__WORK ITEM__:
Your answer must be the records below, printed exactly.

__Stored items__:

-- ==== Sys2Proof/Machine/Area.lean ====
section
/-! DEFINITION. The bytes of a save area, which are those of the team-state window too: what each double of it holds for the acting
team and its core, and what the team and the core become when its doubles hold other values (spec/15_traps_preemption.md R421 to
R437, spec/23_scheduler_recovery.md R553 to R556). What the spec leaves open of the layout is log entry 33. -/

namespace Sys2Proof.Machine

/-! ## Values (R424) -/

/-- A v-register as doubles, low bytes first. -/
def vDoubles (x : VReg) : List Double :=
  (List.range 32).map fun i => dbl ((lane x (2 * i)).toNat + (lane x (2 * i + 1)).toNat * 2 ^ 32)

/-- A v-register from its doubles. -/
def vOf (xs : List Double) : VReg := Vector.ofFn fun l => (nth xs (l.val / 2) 0).extractLsb' (32 * (l.val % 2)) 32

/-- `n` doubles of an area from an offset up. -/
def doublesAt (f : Nat → Double) (o n : Nat) : List Double := (List.range n).map fun i => f (o + 8 * i)

/-- The words from an offset up, two to a double. -/
def wordAt (f : Nat → Double) (o : Nat) : Word32 := (f (o / 8 * 8)).extractLsb' (8 * (o % 8)) 32

/-! ## Slack entries (R421, R424) -/

/-- The code of a domain, and the domain of a code. -/
def domainCode (d : Domain) : Nat := d.idx
@[inherit_doc domainCode] def domainAt (n : Nat) : Domain := nth [Domain.core, .vx, .mx, .dx] (n % 4) .core

/-- A result's file, number, lane mask and value; a CSRW's has no code, and stays with the hub (log entry 33). -/
def Write.coded : Write → Option (Nat × Nat × Double × List Double)
  | .s n x => some (0, n.toNat, BitVec.allOnes 64, [x])
  | .a n x => some (1, n.toNat, BitVec.allOnes 64, [x])
  | .d n x => some (2, n.toNat, BitVec.allOnes 64, [x])
  | .p n x => some (3, n.toNat, BitVec.allOnes 64, [if x then 1 else 0])
  | .m n lanes x => some (4, n.toNat, lanes, [x])
  | .v n lanes x => some (5, n.toNat, lanes, vDoubles x)
  | .latch x => some (6, 63, BitVec.allOnes 64, vDoubles x)
  | .lcnt x => some (7, 0, BitVec.allOnes 64, [x.setWidth 64])
  | .csr _ _ => none

/-- The result that an entry's file, number, lane mask and value stand for. -/
def codedWrite (file num : Nat) (lanes : Double) (xs : List Double) : Write :=
  let x := nth xs 0 0
  match file with
  | 0 => .s (BitVec.ofNat 6 num) x
  | 1 => .a (BitVec.ofNat 4 num) x
  | 2 => .d (BitVec.ofNat 4 num) x
  | 3 => .p (BitVec.ofNat 3 num) (x.getLsbD 0)
  | 4 => .m (BitVec.ofNat 3 num) lanes x
  | 5 => .v (BitVec.ofNat 6 num) lanes (vOf xs)
  | 6 => .latch (vOf xs)
  | _ => .lcnt (x.setWidth 32)

/-- The results of a team that have a slack entry, in issue order. -/
def Team.slack (t : Team) : List Landing := t.flight.filter fun l => l.write.coded.isSome

/-- The 36 doubles of a slack entry: its remaining count is that of the first frozen cycle (R421). -/
def slackEntry (l : Landing) : List Double :=
  match l.write.coded with
  | none => []
  | some (file, num, lanes, xs) =>
    [dbl (2 ^ 63 + domainCode l.domain * 2 ^ 60 + file * 2 ^ 56 + num * 2 ^ 50 + (l.rem - 1) % 2 ^ 16), lanes, 0, 0] ++
      (xs ++ List.replicate 32 0).take 32

/-- A result from its slack entry: what the entry does not hold is that of the result that had the place. -/
def slackLanding (old : Option Landing) (pos : Nat) (ds : List Double) : Option Landing :=
  let h := nth ds 0 0
  if !h.getLsbD 63 then none
  else
    let d := domainAt (field h 62 60)
    some { slot := (old.map (·.slot)).getD (match d with | .core => .ct | .vx => .vx | .mx => .mx | .dx => .dx), domain := d,
           pos := (old.map (·.pos)).getD pos, rem := field h 15 0 + 1,
           write := codedWrite (field h 59 56) (field h 55 50) (nth ds 1 0) (ds.drop 4),
           energy := old.bind (·.energy) }

/-! ## Array entries (R423, R424) -/

/-- An operation of the matrix array or of the rotation array in flight. -/
inductive ArrayOp where
  | mx (o : MxOp)
  | rx (o : RxOp)
  | fixed (o : FixedOp)
  deriving DecidableEq, Repr

/-- Its identity, which rises in issue order. -/
def ArrayOp.id : ArrayOp → Nat
  | .mx o => o.id
  | .rx o => o.id
  | .fixed o => o.id

/-- The operations of the acting team in flight, in issue order. -/
def arrayOps (s : State) : List ArrayOp :=
  sortBy (fun a b => decide (a.id < b.id))
    ((s.core.mxq.filter fun o => o.team = s.team.ref).map .mx ++ (s.core.rxq.filter fun o => o.team = s.team.ref).map .rx ++
      (s.core.fixed.filter fun o => o.team = s.team.ref).map .fixed)

/-- The remaining cycles of an operation, behind so many beats of earlier ones; the answer's second part is the beats that the next
one is behind (R269). -/
def ArrayOp.left (before : Nat) : ArrayOp → Nat × Nat
  | .mx o => match o.after with
    | some n => (n - 1, before)
    | none => (before + o.beats + o.tail - 1, before + o.beats)
  | .rx o => (o.rem - 1, before)
  | .fixed o => (o.rem - 1, before)

/-- The 36 doubles of an array entry; its number is that of its slot (DESIGN CHOICE, log entry 33), and the cycles since its issue
are the MX cycles that have been counted towards its landing (DESIGN CHOICE, log entry 88). -/
def ArrayOp.entry (left : Nat) : ArrayOp → List Double
  | .mx o =>
    [dbl (2 ^ 63 + 2 * 2 ^ 60 + slotNum .mx * 2 ^ 50 + 2 ^ 49 + o.age % 2 ^ 17 * 2 ^ 32 + left % 2 ^ 16), o.word.setWidth 64,
      o.aBase, o.bBase] ++ vDoubles o.src
  | .rx o =>
    [dbl (2 ^ 63 + 2 * 2 ^ 60 + slotNum .rx * 2 ^ 50 + 2 ^ 49 + o.age % 2 ^ 17 * 2 ^ 32 + left % 2 ^ 16), o.word.setWidth 64,
      0, 0] ++ vDoubles o.src
  | .fixed o =>
    [dbl (2 ^ 63 + 2 * 2 ^ 60 + slotNum o.slot * 2 ^ 50 + 2 ^ 49 + o.age % 2 ^ 17 * 2 ^ 32 + left % 2 ^ 16), o.word.setWidth 64,
      o.aBase, 0] ++ vDoubles o.src

/-- The array entries of operations behind so many beats. -/
def arrayEntries : Nat → List ArrayOp → List (List Double)
  | _, [] => []
  | before, o :: os =>
    let (n, before) := o.left before
    o.entry n :: arrayEntries before os

/-- The panel at an address, or the one that the operation had. -/
def panelOr (s : State) (use : PanelUse) (base : Double) (rows rb : Nat) (old : Option Panel) : Option Panel :=
  match panelAt s use .read base rows rb with
  | .ok p => some p
  | .error _ => old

__RESULT OF THIS TASK__:
-- ==== Sys2Proof/Machine/Area.lean ====
section
/-! DEFINITION. The bytes of a save area, which are those of the team-state window too: what each double of it holds for the acting
team and its core, and what the team and the core become when its doubles hold other values (spec/15_traps_preemption.md R421 to
R437, spec/23_scheduler_recovery.md R553 to R556). What the spec leaves open of the layout is log entry 33. -/

namespace Sys2Proof.Machine

/-! ## Values (R424) -/

/-- A v-register as doubles, low bytes first. -/
def vDoubles (x : VReg) : List Double :=
  (List.range 32).map fun i => dbl ((lane x (2 * i)).toNat + (lane x (2 * i + 1)).toNat * 2 ^ 32)

/-- A v-register from its doubles. -/
def vOf (xs : List Double) : VReg := Vector.ofFn fun l => (nth xs (l.val / 2) 0).extractLsb' (32 * (l.val % 2)) 32

/-- `n` doubles of an area from an offset up. -/
def doublesAt (f : Nat → Double) (o n : Nat) : List Double := (List.range n).map fun i => f (o + 8 * i)

/-- The words from an offset up, two to a double. -/
def wordAt (f : Nat → Double) (o : Nat) : Word32 := (f (o / 8 * 8)).extractLsb' (8 * (o % 8)) 32

/-! ## Slack entries (R421, R424) -/

/-- The code of a domain, and the domain of a code. -/
def domainCode (d : Domain) : Nat := d.idx
@[inherit_doc domainCode] def domainAt (n : Nat) : Domain := nth [Domain.core, .vx, .mx, .dx] (n % 4) .core

/-- A result's file, number, lane mask and value; a CSRW's has no code, and stays with the hub (log entry 33). -/
def Write.coded : Write → Option (Nat × Nat × Double × List Double)
  | .s n x => some (0, n.toNat, BitVec.allOnes 64, [x])
  | .a n x => some (1, n.toNat, BitVec.allOnes 64, [x])
  | .d n x => some (2, n.toNat, BitVec.allOnes 64, [x])
  | .p n x => some (3, n.toNat, BitVec.allOnes 64, [if x then 1 else 0])
  | .m n lanes x => some (4, n.toNat, lanes, [x])
  | .v n lanes x => some (5, n.toNat, lanes, vDoubles x)
  | .latch x => some (6, 63, BitVec.allOnes 64, vDoubles x)
  | .lcnt x => some (7, 0, BitVec.allOnes 64, [x.setWidth 64])
  | .csr _ _ => none

/-- The result that an entry's file, number, lane mask and value stand for. -/
def codedWrite (file num : Nat) (lanes : Double) (xs : List Double) : Write :=
  let x := nth xs 0 0
  match file with
  | 0 => .s (BitVec.ofNat 6 num) x
  | 1 => .a (BitVec.ofNat 4 num) x
  | 2 => .d (BitVec.ofNat 4 num) x
  | 3 => .p (BitVec.ofNat 3 num) (x.getLsbD 0)
  | 4 => .m (BitVec.ofNat 3 num) lanes x
  | 5 => .v (BitVec.ofNat 6 num) lanes (vOf xs)
  | 6 => .latch (vOf xs)
  | _ => .lcnt (x.setWidth 32)

/-- The results of a team that have a slack entry, in issue order. -/
def Team.slack (t : Team) : List Landing := t.flight.filter fun l => l.write.coded.isSome

/-- The 36 doubles of a slack entry: its remaining count is that of the first frozen cycle (R421). -/
def slackEntry (l : Landing) : List Double :=
  match l.write.coded with
  | none => []
  | some (file, num, lanes, xs) =>
    [dbl (2 ^ 63 + domainCode l.domain * 2 ^ 60 + file * 2 ^ 56 + num * 2 ^ 50 + (l.rem - 1) % 2 ^ 16), lanes, 0, 0] ++
      (xs ++ List.replicate 32 0).take 32

/-- A result from its slack entry: what the entry does not hold is that of the result that had the place. -/
def slackLanding (old : Option Landing) (pos : Nat) (ds : List Double) : Option Landing :=
  let h := nth ds 0 0
  if !h.getLsbD 63 then none
  else
    let d := domainAt (field h 62 60)
    some { slot := (old.map (·.slot)).getD (match d with | .core => .ct | .vx => .vx | .mx => .mx | .dx => .dx), domain := d,
           pos := (old.map (·.pos)).getD pos, rem := field h 15 0 + 1,
           write := codedWrite (field h 59 56) (field h 55 50) (nth ds 1 0) (ds.drop 4),
           energy := old.bind (·.energy) }

/-! ## Array entries (R423, R424) -/

/-- An operation of the matrix array or of the rotation array in flight. -/
inductive ArrayOp where
  | mx (o : MxOp)
  | rx (o : RxOp)
  | fixed (o : FixedOp)
  deriving DecidableEq, Repr

/-- Its identity, which rises in issue order. -/
def ArrayOp.id : ArrayOp → Nat
  | .mx o => o.id
  | .rx o => o.id
  | .fixed o => o.id

/-- The operations of the acting team in flight, in issue order. -/
def arrayOps (s : State) : List ArrayOp :=
  sortBy (fun a b => decide (a.id < b.id))
    ((s.core.mxq.filter fun o => o.team = s.team.ref).map .mx ++ (s.core.rxq.filter fun o => o.team = s.team.ref).map .rx ++
      (s.core.fixed.filter fun o => o.team = s.team.ref).map .fixed)

/-- The remaining cycles of an operation, behind so many beats of earlier ones; the answer's second part is the beats that the next
one is behind (R269). -/
def ArrayOp.left (before : Nat) : ArrayOp → Nat × Nat
  | .mx o => match o.after with
    | some n => (n - 1, before)
    | none => (before + o.beats + o.tail - 1, before + o.beats)
  | .rx o => (o.rem - 1, before)
  | .fixed o => (o.rem - 1, before)

/-- The 36 doubles of an array entry; its number is that of its slot (DESIGN CHOICE, log entry 33), and the cycles since its issue
are the MX cycles that have been counted towards its landing (DESIGN CHOICE, log entry 88). -/
def ArrayOp.entry (left : Nat) : ArrayOp → List Double
  | .mx o =>
    [dbl (2 ^ 63 + 2 * 2 ^ 60 + slotNum .mx * 2 ^ 50 + 2 ^ 49 + o.age % 2 ^ 17 * 2 ^ 32 + left % 2 ^ 16), o.word.setWidth 64,
      o.aBase, o.bBase] ++ vDoubles o.src
  | .rx o =>
    [dbl (2 ^ 63 + 2 * 2 ^ 60 + slotNum .rx * 2 ^ 50 + 2 ^ 49 + o.age % 2 ^ 17 * 2 ^ 32 + left % 2 ^ 16), o.word.setWidth 64,
      0, 0] ++ vDoubles o.src
  | .fixed o =>
    [dbl (2 ^ 63 + 2 * 2 ^ 60 + slotNum o.slot * 2 ^ 50 + 2 ^ 49 + o.age % 2 ^ 17 * 2 ^ 32 + left % 2 ^ 16), o.word.setWidth 64,
      o.aBase, 0] ++ vDoubles o.src

/-- The array entries of operations behind so many beats. -/
def arrayEntries : Nat → List ArrayOp → List (List Double)
  | _, [] => []
  | before, o :: os =>
    let (n, before) := o.left before
    o.entry n :: arrayEntries before os

/-- The panel at an address, or the one that the operation had. -/
def panelOr (s : State) (use : PanelUse) (base : Double) (rows rb : Nat) (old : Option Panel) : Option Panel :=
  match panelAt s use .read base rows rb with
  | .ok p => some p
  | .error _ => old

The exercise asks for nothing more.